▶ _Required action_
From the records below, output exactly the lines running from the line containing "(R350, R391). -/" through the line containing "at the same", and no others.

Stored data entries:
┄┄┄┄┄┄┄┄┄┄┄┄┄┄┄┄┄┄┄┄

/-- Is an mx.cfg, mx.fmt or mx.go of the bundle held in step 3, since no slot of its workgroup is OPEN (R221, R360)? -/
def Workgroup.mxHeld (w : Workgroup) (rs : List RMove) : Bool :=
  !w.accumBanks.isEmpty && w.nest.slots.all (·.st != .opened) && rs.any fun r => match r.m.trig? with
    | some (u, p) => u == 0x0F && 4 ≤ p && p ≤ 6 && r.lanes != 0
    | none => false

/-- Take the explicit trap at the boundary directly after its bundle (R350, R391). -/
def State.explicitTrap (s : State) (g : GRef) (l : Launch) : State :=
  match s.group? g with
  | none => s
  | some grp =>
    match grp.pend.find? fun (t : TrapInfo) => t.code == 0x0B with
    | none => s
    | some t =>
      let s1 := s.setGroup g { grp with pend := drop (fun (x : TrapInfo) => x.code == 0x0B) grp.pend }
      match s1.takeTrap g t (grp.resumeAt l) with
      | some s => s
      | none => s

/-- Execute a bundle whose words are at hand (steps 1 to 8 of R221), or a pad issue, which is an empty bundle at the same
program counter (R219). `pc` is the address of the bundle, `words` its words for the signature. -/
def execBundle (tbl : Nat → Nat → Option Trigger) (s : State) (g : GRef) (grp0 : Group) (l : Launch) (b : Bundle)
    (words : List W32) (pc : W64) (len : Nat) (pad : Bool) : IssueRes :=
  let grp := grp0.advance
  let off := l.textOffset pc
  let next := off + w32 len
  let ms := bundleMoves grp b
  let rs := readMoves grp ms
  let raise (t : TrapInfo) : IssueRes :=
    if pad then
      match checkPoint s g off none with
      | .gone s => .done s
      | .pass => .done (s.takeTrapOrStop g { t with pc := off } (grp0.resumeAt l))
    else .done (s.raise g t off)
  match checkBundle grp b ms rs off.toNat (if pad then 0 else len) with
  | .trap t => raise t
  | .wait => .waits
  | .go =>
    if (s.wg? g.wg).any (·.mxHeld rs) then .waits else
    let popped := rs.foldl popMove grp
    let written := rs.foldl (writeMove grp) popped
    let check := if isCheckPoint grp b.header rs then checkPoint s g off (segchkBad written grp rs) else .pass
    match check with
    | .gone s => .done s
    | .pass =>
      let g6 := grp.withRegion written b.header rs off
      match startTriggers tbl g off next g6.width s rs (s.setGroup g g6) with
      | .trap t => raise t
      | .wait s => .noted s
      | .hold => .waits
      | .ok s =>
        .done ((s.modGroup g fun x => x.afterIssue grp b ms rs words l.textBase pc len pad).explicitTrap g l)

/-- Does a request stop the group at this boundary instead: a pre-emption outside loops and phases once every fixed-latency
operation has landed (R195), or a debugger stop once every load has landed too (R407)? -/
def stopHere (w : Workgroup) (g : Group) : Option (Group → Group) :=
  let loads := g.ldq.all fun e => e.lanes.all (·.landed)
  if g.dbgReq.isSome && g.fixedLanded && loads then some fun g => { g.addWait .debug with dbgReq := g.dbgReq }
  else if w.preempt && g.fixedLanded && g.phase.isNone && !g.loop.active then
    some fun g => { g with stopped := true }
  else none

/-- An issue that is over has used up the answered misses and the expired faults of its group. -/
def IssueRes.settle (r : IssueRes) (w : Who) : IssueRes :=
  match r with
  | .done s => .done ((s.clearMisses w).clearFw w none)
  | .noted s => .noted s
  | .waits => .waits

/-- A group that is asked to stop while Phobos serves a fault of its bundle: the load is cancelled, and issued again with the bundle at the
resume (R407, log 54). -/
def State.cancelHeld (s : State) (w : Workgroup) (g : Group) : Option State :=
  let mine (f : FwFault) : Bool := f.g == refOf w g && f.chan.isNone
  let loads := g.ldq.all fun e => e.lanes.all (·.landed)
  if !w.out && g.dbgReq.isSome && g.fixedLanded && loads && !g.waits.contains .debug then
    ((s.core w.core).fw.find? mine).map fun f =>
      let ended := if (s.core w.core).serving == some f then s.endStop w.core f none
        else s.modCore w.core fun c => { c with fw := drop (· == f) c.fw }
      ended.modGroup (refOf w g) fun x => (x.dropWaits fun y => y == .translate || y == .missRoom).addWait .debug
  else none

┄┄┄┄┄┄┄┄┄┄┄┄┄┄┄┄┄┄┄┄

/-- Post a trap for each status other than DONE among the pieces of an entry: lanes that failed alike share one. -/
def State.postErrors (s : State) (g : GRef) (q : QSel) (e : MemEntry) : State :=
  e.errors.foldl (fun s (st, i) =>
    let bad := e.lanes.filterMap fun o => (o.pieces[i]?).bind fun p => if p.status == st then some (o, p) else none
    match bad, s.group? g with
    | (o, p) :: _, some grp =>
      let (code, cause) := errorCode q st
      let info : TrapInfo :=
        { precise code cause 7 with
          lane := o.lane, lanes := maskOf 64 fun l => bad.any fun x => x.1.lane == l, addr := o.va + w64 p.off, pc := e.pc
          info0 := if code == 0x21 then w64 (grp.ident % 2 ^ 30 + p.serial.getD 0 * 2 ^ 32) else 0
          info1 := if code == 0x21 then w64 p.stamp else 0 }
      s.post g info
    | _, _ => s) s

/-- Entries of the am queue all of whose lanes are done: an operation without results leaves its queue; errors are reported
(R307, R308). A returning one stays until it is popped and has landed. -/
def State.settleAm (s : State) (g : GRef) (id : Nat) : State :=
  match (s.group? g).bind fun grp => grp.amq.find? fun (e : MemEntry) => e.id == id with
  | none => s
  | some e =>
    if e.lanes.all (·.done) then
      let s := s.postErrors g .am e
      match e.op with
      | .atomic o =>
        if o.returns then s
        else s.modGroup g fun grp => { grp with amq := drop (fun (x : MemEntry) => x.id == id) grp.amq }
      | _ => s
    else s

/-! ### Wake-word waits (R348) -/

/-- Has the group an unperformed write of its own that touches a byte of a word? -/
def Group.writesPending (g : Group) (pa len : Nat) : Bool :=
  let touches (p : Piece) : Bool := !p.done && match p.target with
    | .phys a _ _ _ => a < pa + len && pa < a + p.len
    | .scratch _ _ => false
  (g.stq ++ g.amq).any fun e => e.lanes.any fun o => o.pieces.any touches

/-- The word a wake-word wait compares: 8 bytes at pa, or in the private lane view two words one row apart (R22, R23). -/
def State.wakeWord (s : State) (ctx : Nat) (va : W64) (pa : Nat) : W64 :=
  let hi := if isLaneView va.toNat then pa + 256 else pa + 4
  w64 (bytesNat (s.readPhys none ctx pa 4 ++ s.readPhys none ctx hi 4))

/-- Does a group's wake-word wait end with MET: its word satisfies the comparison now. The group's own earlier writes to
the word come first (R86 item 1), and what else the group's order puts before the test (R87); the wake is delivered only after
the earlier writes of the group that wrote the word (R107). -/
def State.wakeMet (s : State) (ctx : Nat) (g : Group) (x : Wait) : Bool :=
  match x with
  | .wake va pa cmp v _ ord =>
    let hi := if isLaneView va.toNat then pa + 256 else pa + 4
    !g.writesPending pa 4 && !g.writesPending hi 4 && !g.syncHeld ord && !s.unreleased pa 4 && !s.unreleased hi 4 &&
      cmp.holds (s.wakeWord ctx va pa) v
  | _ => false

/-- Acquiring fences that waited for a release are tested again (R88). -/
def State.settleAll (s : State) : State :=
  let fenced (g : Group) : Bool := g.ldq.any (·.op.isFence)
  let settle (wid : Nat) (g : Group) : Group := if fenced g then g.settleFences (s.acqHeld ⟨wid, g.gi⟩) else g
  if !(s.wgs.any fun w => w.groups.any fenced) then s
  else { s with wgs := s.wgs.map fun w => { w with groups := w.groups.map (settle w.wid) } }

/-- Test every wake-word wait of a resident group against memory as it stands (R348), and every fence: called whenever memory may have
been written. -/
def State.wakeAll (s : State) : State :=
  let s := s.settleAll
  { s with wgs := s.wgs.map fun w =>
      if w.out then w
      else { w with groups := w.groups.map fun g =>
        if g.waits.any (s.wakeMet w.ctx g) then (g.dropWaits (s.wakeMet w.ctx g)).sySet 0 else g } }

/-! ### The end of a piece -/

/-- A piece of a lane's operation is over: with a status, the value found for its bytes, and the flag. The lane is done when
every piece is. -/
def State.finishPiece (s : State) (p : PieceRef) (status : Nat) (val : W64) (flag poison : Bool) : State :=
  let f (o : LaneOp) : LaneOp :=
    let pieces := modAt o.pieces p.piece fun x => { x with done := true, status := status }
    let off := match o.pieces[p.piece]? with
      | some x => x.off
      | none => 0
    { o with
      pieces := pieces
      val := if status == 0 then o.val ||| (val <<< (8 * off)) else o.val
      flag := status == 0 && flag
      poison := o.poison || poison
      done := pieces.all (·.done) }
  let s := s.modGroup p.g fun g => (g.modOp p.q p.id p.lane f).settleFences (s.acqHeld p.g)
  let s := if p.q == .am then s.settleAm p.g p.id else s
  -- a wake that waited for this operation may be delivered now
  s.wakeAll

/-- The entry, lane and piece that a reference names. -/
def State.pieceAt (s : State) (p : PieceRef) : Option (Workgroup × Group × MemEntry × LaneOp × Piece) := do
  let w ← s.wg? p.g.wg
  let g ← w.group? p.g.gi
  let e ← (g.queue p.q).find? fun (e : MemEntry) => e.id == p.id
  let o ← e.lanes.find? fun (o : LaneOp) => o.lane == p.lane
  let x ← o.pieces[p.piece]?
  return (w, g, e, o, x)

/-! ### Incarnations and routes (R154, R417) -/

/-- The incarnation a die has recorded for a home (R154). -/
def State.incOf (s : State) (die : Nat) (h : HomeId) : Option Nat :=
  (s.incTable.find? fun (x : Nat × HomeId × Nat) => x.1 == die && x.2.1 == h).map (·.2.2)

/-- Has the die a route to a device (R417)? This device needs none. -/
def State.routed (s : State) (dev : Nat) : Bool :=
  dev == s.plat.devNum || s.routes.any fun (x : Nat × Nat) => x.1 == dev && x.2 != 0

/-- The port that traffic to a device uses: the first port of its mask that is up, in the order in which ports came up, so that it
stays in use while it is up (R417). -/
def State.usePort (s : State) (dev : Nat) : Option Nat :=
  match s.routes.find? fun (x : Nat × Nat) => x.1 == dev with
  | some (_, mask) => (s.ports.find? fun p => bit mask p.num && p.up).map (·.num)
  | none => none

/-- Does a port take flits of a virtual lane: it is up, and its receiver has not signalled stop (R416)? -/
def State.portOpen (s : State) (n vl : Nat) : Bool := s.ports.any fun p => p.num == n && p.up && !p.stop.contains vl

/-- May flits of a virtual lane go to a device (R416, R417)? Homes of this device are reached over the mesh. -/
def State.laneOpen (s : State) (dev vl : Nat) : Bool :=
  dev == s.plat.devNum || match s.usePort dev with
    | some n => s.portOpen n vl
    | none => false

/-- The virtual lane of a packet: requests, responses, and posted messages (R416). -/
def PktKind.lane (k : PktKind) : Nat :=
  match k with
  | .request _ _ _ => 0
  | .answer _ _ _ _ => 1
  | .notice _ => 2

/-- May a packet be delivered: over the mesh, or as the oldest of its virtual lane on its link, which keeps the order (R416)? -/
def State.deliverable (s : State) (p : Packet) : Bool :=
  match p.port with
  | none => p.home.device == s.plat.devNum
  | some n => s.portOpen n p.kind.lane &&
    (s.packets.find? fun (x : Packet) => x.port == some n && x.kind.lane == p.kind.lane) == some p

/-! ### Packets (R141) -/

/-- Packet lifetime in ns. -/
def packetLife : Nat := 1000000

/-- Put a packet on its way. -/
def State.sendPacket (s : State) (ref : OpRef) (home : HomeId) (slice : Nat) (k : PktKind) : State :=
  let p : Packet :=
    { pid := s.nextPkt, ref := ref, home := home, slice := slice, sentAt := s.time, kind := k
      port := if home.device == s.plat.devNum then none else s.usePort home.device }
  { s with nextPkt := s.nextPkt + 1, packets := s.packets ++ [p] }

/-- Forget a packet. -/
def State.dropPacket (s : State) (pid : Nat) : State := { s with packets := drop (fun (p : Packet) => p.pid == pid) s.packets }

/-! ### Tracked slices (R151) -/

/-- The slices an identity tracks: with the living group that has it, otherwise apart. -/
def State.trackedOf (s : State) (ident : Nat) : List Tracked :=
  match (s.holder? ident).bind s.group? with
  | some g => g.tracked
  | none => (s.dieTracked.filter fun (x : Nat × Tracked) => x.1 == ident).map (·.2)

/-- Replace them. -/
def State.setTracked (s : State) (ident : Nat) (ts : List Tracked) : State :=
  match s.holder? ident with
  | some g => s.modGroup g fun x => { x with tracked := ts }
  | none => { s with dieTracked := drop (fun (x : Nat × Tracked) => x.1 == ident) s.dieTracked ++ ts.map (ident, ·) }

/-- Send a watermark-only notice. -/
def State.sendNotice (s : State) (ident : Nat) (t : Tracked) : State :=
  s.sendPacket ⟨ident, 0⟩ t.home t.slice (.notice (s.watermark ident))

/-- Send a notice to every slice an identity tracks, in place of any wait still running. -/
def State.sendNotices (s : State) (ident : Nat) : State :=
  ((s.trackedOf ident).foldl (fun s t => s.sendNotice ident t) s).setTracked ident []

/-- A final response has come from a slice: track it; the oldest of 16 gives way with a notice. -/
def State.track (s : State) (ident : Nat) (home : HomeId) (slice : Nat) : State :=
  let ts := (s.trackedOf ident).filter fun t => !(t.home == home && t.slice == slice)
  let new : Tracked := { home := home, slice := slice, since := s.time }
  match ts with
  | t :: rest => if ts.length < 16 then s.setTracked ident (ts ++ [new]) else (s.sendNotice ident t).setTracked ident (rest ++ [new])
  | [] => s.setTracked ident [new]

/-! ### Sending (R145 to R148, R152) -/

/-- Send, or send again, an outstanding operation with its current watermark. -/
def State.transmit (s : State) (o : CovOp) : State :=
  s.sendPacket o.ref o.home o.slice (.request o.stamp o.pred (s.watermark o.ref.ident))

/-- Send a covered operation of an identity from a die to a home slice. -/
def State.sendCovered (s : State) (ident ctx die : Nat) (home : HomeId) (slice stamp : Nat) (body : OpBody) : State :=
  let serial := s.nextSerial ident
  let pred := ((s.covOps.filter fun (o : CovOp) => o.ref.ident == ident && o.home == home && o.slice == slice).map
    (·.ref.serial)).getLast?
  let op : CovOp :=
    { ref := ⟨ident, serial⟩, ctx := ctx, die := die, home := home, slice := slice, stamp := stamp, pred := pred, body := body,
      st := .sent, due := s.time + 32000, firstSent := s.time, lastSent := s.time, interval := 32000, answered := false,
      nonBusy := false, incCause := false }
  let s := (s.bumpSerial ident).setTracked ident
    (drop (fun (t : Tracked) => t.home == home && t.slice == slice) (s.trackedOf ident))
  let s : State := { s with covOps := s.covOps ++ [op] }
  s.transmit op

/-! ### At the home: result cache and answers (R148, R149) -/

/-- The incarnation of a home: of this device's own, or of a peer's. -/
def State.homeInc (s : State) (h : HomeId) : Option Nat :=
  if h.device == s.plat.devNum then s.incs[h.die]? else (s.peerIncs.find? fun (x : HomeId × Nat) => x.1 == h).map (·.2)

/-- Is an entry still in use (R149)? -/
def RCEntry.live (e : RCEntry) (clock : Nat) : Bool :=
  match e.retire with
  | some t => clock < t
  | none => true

┄┄┄┄┄┄┄┄┄┄┄┄┄┄┄┄┄┄┄┄

▶ _Answer to the exercise_
/-- Take the explicit trap at the boundary directly after its bundle (R350, R391). -/
def State.explicitTrap (s : State) (g : GRef) (l : Launch) : State :=
  match s.group? g with
  | none => s
  | some grp =>
    match grp.pend.find? fun (t : TrapInfo) => t.code == 0x0B with
    | none => s
    | some t =>
      let s1 := s.setGroup g { grp with pend := drop (fun (x : TrapInfo) => x.code == 0x0B) grp.pend }
      match s1.takeTrap g t (grp.resumeAt l) with
      | some s => s
      | none => s

/-- Execute a bundle whose words are at hand (steps 1 to 8 of R221), or a pad issue, which is an empty bundle at the same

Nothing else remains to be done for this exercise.